Tuesday, January 26, 2016

Burns and Mozart: a January celebration!

Let's not let January go by without giving a nod to Robert Burns and Wolfgang Mozart. On January 25, 1759 the great Robert Burns was born, and on January 27, 1752, Mozart entered this world. Two creative geniuses: one literary, the other musical.
And, the world of fine arts would never have been the same without them.

Burns, a Scotsman, was a poet and lyricist, regarded as the national poet of Scotland, writing over 500 poems!
Wolfgang, our famous German composer, wrote, in various forms, including symphonies, concerti, sonatas, church music, operas, dances, marches, over 600 works.

Over the years, the celebration of Burns birthday has become a bit of a thing of its own. Known as the Burns Supper, there is the piping in of the guests, the host's welcome speech, the Selkirk Grace prayer, the soup course, haggis course (which receives its own piping in), the main course, toasts and more toasts, an address to the lassies present, a reply to the laddies present, and the hearing of some of Burns' work.  Wow!

Poor Wolfgang only receives our thanks individually, if someone choses to remember. I, for once, choose to make an evening of it with my friends, having German food, and a Sacher torte for dessert, though this year we are combining the two "events" and including a Scotch tasting. I think Wolfgang would have approved of this.

Tuesday, January 12, 2016

The Eyes have It!

January 10 marked the death of David Bowie, famous musician/performer. He was 69, and was really was the first to explore music, particularly rock music, as performance art, and hence "glam rock" was born. He sang, played guitar and composed some very catchy tunes over his 40 year career, but it was his unique and rather otherworldly quality to his voice and appearance that set him apart. He was truly one of a kind. Regarding his appearance, he donned outlandish and even futuristic type clothing which he changed like a chameleon over the span of his popularity, but there was also something about his physical appearance that gave him an "alien-like" quality. Yes, he was thin, tall and pale, but it was his eyes that were mystical and magical. They appeared to be of two different colors, one blue, one brown or at least very dark. But that was not it. He had a condition as a result of an injury, called anisocoria, that resulted in a difference in the size of his pupils.

Historically, Around 200 AD, Galen likened the iris to an elastic circular ring that was passively inflated or deflated by vital spirits sent from the brain to enhance vision. It was not until the first half of the 18th century that it became widely accepted that iris movement and pupil size were due to active interaction of 2 iris muscles: a longitudinal radial dilator and a circular sphincter muscle.

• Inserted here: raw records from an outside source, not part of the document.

-- ==== Sys2Proof/Machine/Tickets.lean ====
section
/-! DEFINITION. Ticket loads (R108–R120): the LDT and TKT forms, and the fetches, redemptions and notices of the slices'
ticket tables. A tombstone with `discard` still waits for the end of its fetch. -/

namespace Sys2Proof.Machine

/-! ## Ticket values (R108, R109) -/

def tkIndex (v : Word) : Nat := bitsOf v 21 11
/-- The issuing core that a ticket names. -/
def tkCore (v : Word) : Nat :=
  let i := bitsOf v 6 15
  let d := bitsOf v 2 4
  coreAt (160 * (d % 4) + i % 160) (160 * (d / 4) + i / 160)
def tkValue (idx core seq : Nat) : Word :=
  BitVec.ofNat 32 (idx * 2 ^ 21 + coreIndex core * 2 ^ 6 + dieOf core * 4 + seq)

/-- The slice that a live ticket is toward. DEDUCED, log entry 29. -/
def State.liveSlice (s : State) (l : Live) : Nat := shSlice (s.shape l.part) (tkIndex l.ticket)

/-- The live tickets of a core toward a slice, of every slot. DEDUCED, log entry 29. -/
def State.liveToward (s : State) (core slice : Nat) : List Live :=
  s.live.filter (fun l => l.core == core && s.liveSlice l == slice)

/-- The thread's owned slot that holds the fewest live tickets, lowest first. -/
def State.chargeSlot (s : State) (t : Thread) : Nat :=
  let count (k : Nat) : Nat := (s.live.filter (fun l => l.core == t.core && l.slot == k && l.part == t.tid.part)).length
  ((List.range 16).filter t.ownsHere).foldr (fun k best => if count k ≤ count best then k else best)
    (((List.range 16).filter t.ownsHere).getLastD 0)

/-- The first free sequence number of a core toward a slice; none when four tickets are live there. DEDUCED, log entry 29. -/
def State.freeSeq (s : State) (core slice : Nat) : Option Nat :=
  (List.range 4).find? (fun q => (s.liveToward core slice).all (fun l => bitsOf l.ticket 0 2 != q))

/-! ## LDT (R118) -/

/-- An LDT form; kind 0 a row line, 1 a quad-line, 2 a sector, 3 a column line of width cw. -/
def ldtForm (g d : BitVec 4) (bp : BitVec 3) (off : BitVec 24) (kind cw : Nat) (alignOk : Nat → Bool) (s : State) : Next :=
  guarded g 8 s (fun s =>
    let t := s.thr
    let va := t.va bp off
    if unimplemented va then s.accessTrap 0x04 va
    else if !alignOk va then s.accessTrap 0x03 va
    else if isWindow va then s.accessTrap 0x05 va
    else
      let p := t.tid.part
      let idx := s.sliceIx p va
      let slice := s.sliceOf p va
      if 64 * 2 ^ t.flog ≤ (s.live.filter (fun l => l.tid == t.tid)).length then s.park (.tickets 0)
      else if s.fetchRefused slice then s.park (.tickets 2)
      else match s.freeSeq t.core slice with
        | none => s.park (.tickets 1)
        | some q =>
          let v := tkValue idx t.core q
          let k := s.chargeSlot t
          let r : TkReq := { tid := t.tid, part := p, core := t.core, slot := k, slice := slice, ticket := v, kind := kind
                             cw := cw, va := va }
          let s1 := s.send p t.core (.tkFetch r)
          let l : Live := { ticket := v, core := t.core, part := p, slot := k, tid := t.tid }
          let u := s1.thr.ws d v
          ({ s1 with live := s1.live ++ [l], thr := { u with unserved := u.unserved + 1 } }).retire 8 1)

/-- LDT.L (R118). -/
def execLdtL (g d : BitVec 4) (bp : BitVec 3) (_ : BitVec 5) (off : BitVec 24) (s : State) : Next :=
  ldtForm g d bp off 0 0 (fun va => aligned va 32) s
/-- LDT.Q (R118). -/
def execLdtQ (g d : BitVec 4) (bp : BitVec 3) (_ : BitVec 5) (off : BitVec 24) (s : State) : Next :=
  ldtForm g d bp off 1 0 (fun va => aligned va 128) s
/-- LDT.S (R118). -/
def execLdtS (g d : BitVec 4) (bp : BitVec 3) (_ : BitVec 5) (off : BitVec 24) (s : State) : Next :=
  ldtForm g d bp off 2 0 (fun va => aligned va 1024) s
/-- LDT.C (R118). -/
def execLdtC (g d : BitVec 4) (bp : BitVec 3) (cw : BitVec 2) (_ : BitVec 5) (off : BitVec 24) (s : State) : Next :=
  ldtForm g d bp off 3 (columnWidth cw) (fun va => columnOk va (columnWidth cw)) s

/-! ## The TKT forms (R113, R119) -/

/-- A redemption of the focused thread goes to its slice; the thread parks for the answer. -/
def State.redeem (s : State) (v : Word) (kind : RedeemKind) : State :=
  let t := s.thr
  let p := t.tid.part
  if shSlices (s.shape p) ≤ tkIndex v then s.trap 0x08 (v.setWidth 64)
  else
    let slice := shSlice (s.shape p) (tkIndex v)
    if s.fetchRefused slice then s.park (.tickets 2)
    else
      let r : Redeem := { tid := t.tid, part := p, core := t.core, slot := t.slot, slice := slice, ticket := v, kind := kind }
      ((s.request (.redeem r)).sent).park .answer

/-- A TKT form that takes an answer. -/
def State.ticketForm (s : State) (v : Word) (kind : RedeemKind) (k : State → Answer → State) : State :=
  match s.thr.answer with
  | some a => s.answered a k
  | none => if s.thr.stage.sent then s.park .answer else s.redeem v kind

/-- RDMV (R119). -/
def execRdmv (g : BitVec 4) (v : BitVec 6) (a : BitVec 4) (s : State) : Next :=
  guarded g 4 s (fun s => s.ticketForm (s.thr.rs a) .rdmv (fun s a =>
    ({ s with thr := s.thr.wvp v a.data }).retire 4 1))

/-- RDMS (R119): its destination is checked at the core first. -/
def execRdms (g a : BitVec 4) (b : BitVec 3) (s : State) : Next :=
  guarded g 4 s (fun s =>
    match s.thr.answer with
    | some r => s.answered r (fun s _ => s.retire 4 1)
    | none =>
      if s.thr.stage.sent then s.park .answer
      else
        let d := s.thr.ra b
        let p := s.thr.tid.part
        match (if isWindow d.toNat then s.window p s.thr.core d.toNat [d.toNat % 2 ^ 16] else none) with
        | some (c, off) =>
          if c != s.thr.core then s.trap 0x05 d
          else if off % 32 != 0 then s.trap 0x03 d
          else s.redeem (s.thr.rs a) (.rdms d.toNat (s.scratchSize p c - off))
        | none => s.trap 0x05 d)

/-- TKDROP (R119): it never parks; its request waits its turn on the way (R111). DEDUCED, log entry 30. -/
def execTkdrop (g a : BitVec 4) (s : State) : Next :=
  guarded g 4 s (fun s =>
    let t := s.thr
    let v := t.rs a
    let p := t.tid.part
    if shSlices (s.shape p) ≤ tkIndex v then s.retire 4 1
    else
      let r : Redeem := { tid := t.tid, part := p, core := t.core, slot := t.slot
                          slice := shSlice (s.shape p) (tkIndex v), ticket := v, kind := .drop }
      (s.send p t.core (.redeem r)).retire 4 1)

/-- TKTST (R119). -/
def execTktst (g : BitVec 4) (pd : BitVec 3) (a : BitVec 4) (s : State) : Next :=
  guarded g 4 s (fun s => s.ticketForm (s.thr.rs a) .test (fun s a =>
    ({ s with thr := s.thr.wp pd (a.val == 1) }).retire 4 1))

/-- RDMW (R119). DEDUCED, log entry 30. -/
def execRdmw (g : BitVec 4) (s : State) : Next :=
  guarded g 4 s (fun s => if s.thr.rdmsDue == 0 then s.retire 4 1 else s.park .rdmw)

/-! ## At the slices (R110–R115) -/

/-- The units that a kind takes, and the bytes it fetches. -/
def tkUnits (kind : Nat) : Nat :=
  match kind with
  | 1 => 4
  | 2 => 32
  | _ => 1

/-- A tombstone that may be reused. -/
def Ticket.tombstone (t : Ticket) : Bool := (t.state == .spent || t.state == .expired) && !t.discard

/-- Apply f to the entry of a number. -/
def State.modTicket (s : State) (n : Nat) (f : Ticket → Ticket) : State :=
  { s with tickets := s.tickets.map (fun t => if t.n == n then f t else t) }

/-- The service acknowledgement of a fetch (R298). -/
def State.ackFetch (s : State) (t : Ticket) : State := s.send t.part (sliceCore t.slice) (.served t.tid)

/-- An entry becomes a tombstone, the youngest: its units are free, its issuing core is told (R115). A fetch still under way
is completed and then discarded. DEDUCED, log entry 30. -/
def State.bury (s : State) (t : Ticket) (state : TkState) : State :=
  let u := { t with state := state, units := 0, data := [], claim := none, discard := t.fetching, delivering := false }
  let s1 := { s with tickets := s.tickets.filter (fun (x : Ticket) => x.n != t.n) ++ [u] }
  s1.send t.part (sliceCore t.slice) (.retire t.val)

/-- A tombstone of the same value goes; one whose fetch is still under way is acknowledged as it goes (R111). DEDUCED, log entry 30. -/
def State.replaceTombstone (s : State) (slice : Nat) (v : Word) : State :=
  let old := s.tickets.filter (fun t => t.slice == slice && t.val == v && (t.state == .spent || t.state == .expired))
  let s1 := { s with tickets := s.tickets.filter (fun t => !(t.slice == slice && t.val == v
                && (t.state == .spent || t.state == .expired))) }
  (old.filter (·.discard)).foldl State.ackFetch s1

/-- The slice's entries after the oldest tombstone is reused when all 2,048 are in use. -/
def State.entryRoom (s : State) (slice : Nat) : Option State :=
  if (s.tickets.filter (fun t => t.slice == slice)).length < 2048 then some s
  else match s.tickets.find? (fun t => t.slice == slice && t.tombstone) with
    | some t => some { s with tickets := s.tickets.filter (fun (x : Ticket) => x.n != t.n) }
    | none => none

Unusual physical traits have always been fascinating. Some are repulsive, but some are mesmorizing, like Bowie's eyes. Eyes, as they say, are the windows to the soul, and anything odd or different about them can create suspicion, adoration, or obsession, or a definition of beauty depending on the era.

In the 18th Century, the women of Georgian high society looked beautiful in their satins and silks, but they hardly ever bathed.  Sanitation was still quite crude and they preferred to douse their clothes, their bodies and their belongings in toilet waters and perfumes. They wore scented pomanders and carried small scent bottles about their person.  They had false teeth, false hair, false bosoms, false calves and induced large eyes which they made to falsely dilate by using Belladonna extracted from the Deadly Nightshade plant.  They were a walking deception.By the way, from Latin, bella donna means 'fair lady', perhaps from the use of its juice to add brilliance to the eyes by dilating the pupils.